Только этим не объяснялась полностью загадка разрыва с живописью. Времени хватило бы у Николая Бруни. Как еще хватало времени на яхту и на коньки, на верховую езду и на футбол, плавание и охоту. Рассказы (еще писал он и прозу) и скоротечные любовные романы (бурные и быстро тающие, так что скорей новеллы) тоже здесь должны быть упомянуты, раз речь зашла о времени и его нехватке. Кстати, увлечение спортом было не любительским и не случайным — отнюдь, ибо энергия и азарт быстро выводили его за пределы любительства: перед войной уже играл в городской футбольной команде. Что же все-таки случилось с живописью и почему он так не скоро к ней вернулся? Возникала лишь одна правдоподобная версия. Ревность. Успехи в живописи младшего брата. Десятки акварелей брата Льва постоянно сохли на столах и подоконниках, всем попадались на глаза и привлекали общее внимание. А однажды (эту историю часто рассказывали в семье) дедушка Соколов, хранитель музея Академии художеств, решил, что удавшуюся работу уже можно и пора кому-нибудь показать. Этим кем-нибудь оказался маэстро Бенуа (трудно тут не поставить восклицательный знак), первым попавшийся в то утро в коридоре Академии. Дед протянул ему работу и без особого интереса в голосе (неудобно, собственный внук) слегка конфузливо спросил:
— Взгляните, это что-нибудь обещает?
Бенуа бережно принял лист, искоса и хищно глянул на него и незамедлительно ответил столь же лаконично:
— Здесь уже все есть.
Следует добавить, что обмен летучими фразами происходил по-французски, так что история была проста, но изысканна. Каким стимулом явилась эта похвала для Льва Бруни, говорить излишне: его жизнь была всецело отдана живописи до скончания дней. Старший же брат характером обладал сложным, и поэтому версия, что одного хвала маэстро подстегнула, а второй решил искать иное поприще, вполне правдоподобна.
Консерваторию Николай окончил незадолго до войны. Перед этим было Тенишевское училище, где он на много лет сдружился с Мандельштамом, как ни поносил этот безжалостный друг его стихи. Полагая преступлением еще и любую измену поэзии (ибо дар — обязанность и долг), а Бруни разбрасывался наотмашь.
Начал его печатать журнал, уже забытый сегодня, даже в самых дотошных мемуарах упоминаемый редко «Новый журнал для всех», надежное в ту пору прибежище умеренных талантов. Но именно таковым поэт Бруни и являлся, был он из тех, кого вечно именуют кратким «и др.» в перечне присутствовавших и выступавших.
Может быть, именно этим и оказался он дорог Рубину — широким спектром некрупных способностей, усредненностью своего уровня на фоне яркого созвездия начала века. Это был негромкий, очень личный поэтический голос среди обильного российского Возрождения — краткой и ослепительной эпохи, по прихоти Бога русского, истории российской, цепи случайностей — резко и безжалостно усеченной.

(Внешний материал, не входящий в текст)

-- ==== Sys2Proof/Machine/Nmp.lean ====
section
/-!
DEFINITION. Network media ports (R178 to R212): MACs and links, stream descriptors, gate lists, precision time stamps, host
frames and the management MAC.
-/
namespace Sys2Proof.Machine
open Sys2Proof

/-! ## MACs (R178 to R181) -/

def mac (s : State) (m : Nat) : Mac := tgetD s.nmp.macs m {}
def setMac (m : Nat) (x : Mac) (s : State) : State := { s with nmp := { s.nmp with macs := tput s.nmp.macs m x } }
def macEn (s : State) (m : Nat) : Bool := if m = 16 then bit (rd s .nmpMgmtCfg 0) 31 else bit (rd s .nmpMacCfg m) 31
def macMode (s : State) (m : Nat) : Nat := fld s .nmpMacCfg m 29 26
def macAn (s : State) (m : Nat) : Bool := bit (rd s .nmpMacCfg m) 30

/-- Lanes of a MODE, and its MAC rate in Gb/s. -/
def modeLanes (mode : Nat) : Nat := [0, 1, 1, 4, 2, 1, 4, 8, 4].getD mode 0
def modeGbps (mode : Nat) : Nat := [0, 25, 50, 100, 100, 100, 200, 400, 400].getD mode 0
/-- Lane rate of a MODE in units of 0.25 Gb/s, rounded down. -/
def modeLaneRate (mode : Nat) : Nat := [0, 103, 212, 103, 212, 425, 212, 212, 425].getD mode 0

/-- The lanes of a MAC configuration word. -/
def macLanes (w : Nat) : List Nat := (List.range (modeLanes (bits w 29 26))).map (fun i => bits w 23 16 + i)

/-- The placement rules of R179 for MAC `m` with configuration word `w`; quads hold four lanes, and lanes 0 to 71 are north. -/
def placementOk (s : State) (m w : Nat) : Bool :=
  let mode := bits w 29 26
  let first := bits w 23 16
  let l := macLanes w
  let south := decide (8 ≤ m)
  let used := sumBy ((List.range 8).filter (fun i => macEn s ((if south then 8 else 0) + i) && (if south then 8 else 0) + i != m))
    (fun i => modeLanes (macMode s ((if south then 8 else 0) + i)))
  decide (1 ≤ mode) && decide (mode ≤ 8) && l.all (fun n => decide (n < 144) && (decide (72 ≤ n) == south) && laneUse s n == 1) &&
    (match modeLanes mode with
     | 2 => first % 4 == 0 || first % 4 == 2
     | 4 => first % 4 == 0
     | 8 => first % 8 == 0
     | _ => true) && decide (used + l.length ≤ 32) &&
    (List.range 16).all (fun k => k == m || !macEn s k || (macLanes (rd s .nmpMacCfg k)).all (fun n => !l.contains n))

/-- Legs of a flow with ENDPOINT NMP (R182). -/
def legB (f : Flow) : Nat := fieldAt f.params 1 1
def legMacs (f : Flow) : List Nat := f.port :: (if legB f = 0xFF then [] else [legB f])
def onMac (m : Nat) (f : Flow) : Bool := f.endpoint == 1 && (legMacs f).contains m
/-- A flow that has the MAC as a leg is RUNNING or HELD (R181, R206). -/
def macBusy (s : State) (m : Nat) : Bool := s.flows.any (fun f => onMac m f.2 && active f.2)

def macUp (s : State) (m : Nat) : Bool := if m = 16 then s.nmp.mgmtLink && macEn s 16 else (mac s m).st == .up || (mac s m).st == .lowPower

/-- One lane of a MAC starts (R216): from BASE with AN_EN, else at the mode's rate. The rate of the Clause 73 signalling is
below one unit of 0.25 Gb/s. -/
def startMacLane (m n : Nat) (s : State) : State :=
  let an := macAn s m
  let r := if an then 0 else modeLaneRate (macMode s m)
  setLane n { endScan (lane s n) with
    st := if an then .base else .step, step := if an then 0 else 1, rate := r, best := r, since := s.tim.now } s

Рубин сидел в библиотеке, перелистывая уцелевшие номера «Нового журнала для всех» в поисках стихов и прозы Николая Бруни, заодно выписывая всё, что привлекало внимание и могло пригодиться. Редко-редко мелькали здесь имена и Блока, и Бунина, и Ахматовой, и Кузмина, однако же в основном забытые ныне поэты и новеллисты печатали здесь свои шедевры второго сорта. Объявлялось, что журнал дешевый, демократический, рассчитанный на широкую публику. Так оно, к сожалению, и было. Объявлялось, что чужд он какому-либо пристрастию или партийности. Это тоже было правдой. Очень было много стихов. Бруни писал, как большинство. Похоже и по стилю, и по уровню.
И так далее, и подобное тому. С юношеской кокетливой меланхолией, с юношеской зеленой умудренностью, с маской скептика, ибо подлинные чувства были неприлично ярки и восторженны, что для настоящего символиста — стыд и срам.
Рубин продолжал читать журнал вполглаза, но какая-то возникла неотвязная и смутная мысль. Она тревожила его, не всплывая в сознании, но, именно ей поддавшись, по ее неясной указке принялся он выписывать куски чьей-то прозы с пошлыми красивостями повсюду:
«…Черный шелк также струился вокруг тела и шумел печально, точно мертвые листья в осенних аллеях…
…Склонила голову на тонкую руку и застыла в молчании, а в продолговатых глазах где-то глубоко собрались слезы, но только две крупные и яркие капли докатились до матовых щек. Остальные замерзли в сердце…
…Откуда-то плыла стыдливая и задушевная мелодия старинного вальса, и звуки кружились, как голуби, и умирали покорно…
…Долго в тот вечер горели толстые свечи под матовыми колпачками, проливали тихое сияние на седую голову, склоненную над книгой».
Зачем я это делаю, к чему мне эта чушь, спохватился Рубин, откладывая ручку и разминая затекшие пальцы. Для чего-то надо, однако, — он это ясно ощущал. Непременно и сразу пригодится. Вот еще и это объявление тоже (объявлений было много, они явно помогали журналу сводить концы с концами).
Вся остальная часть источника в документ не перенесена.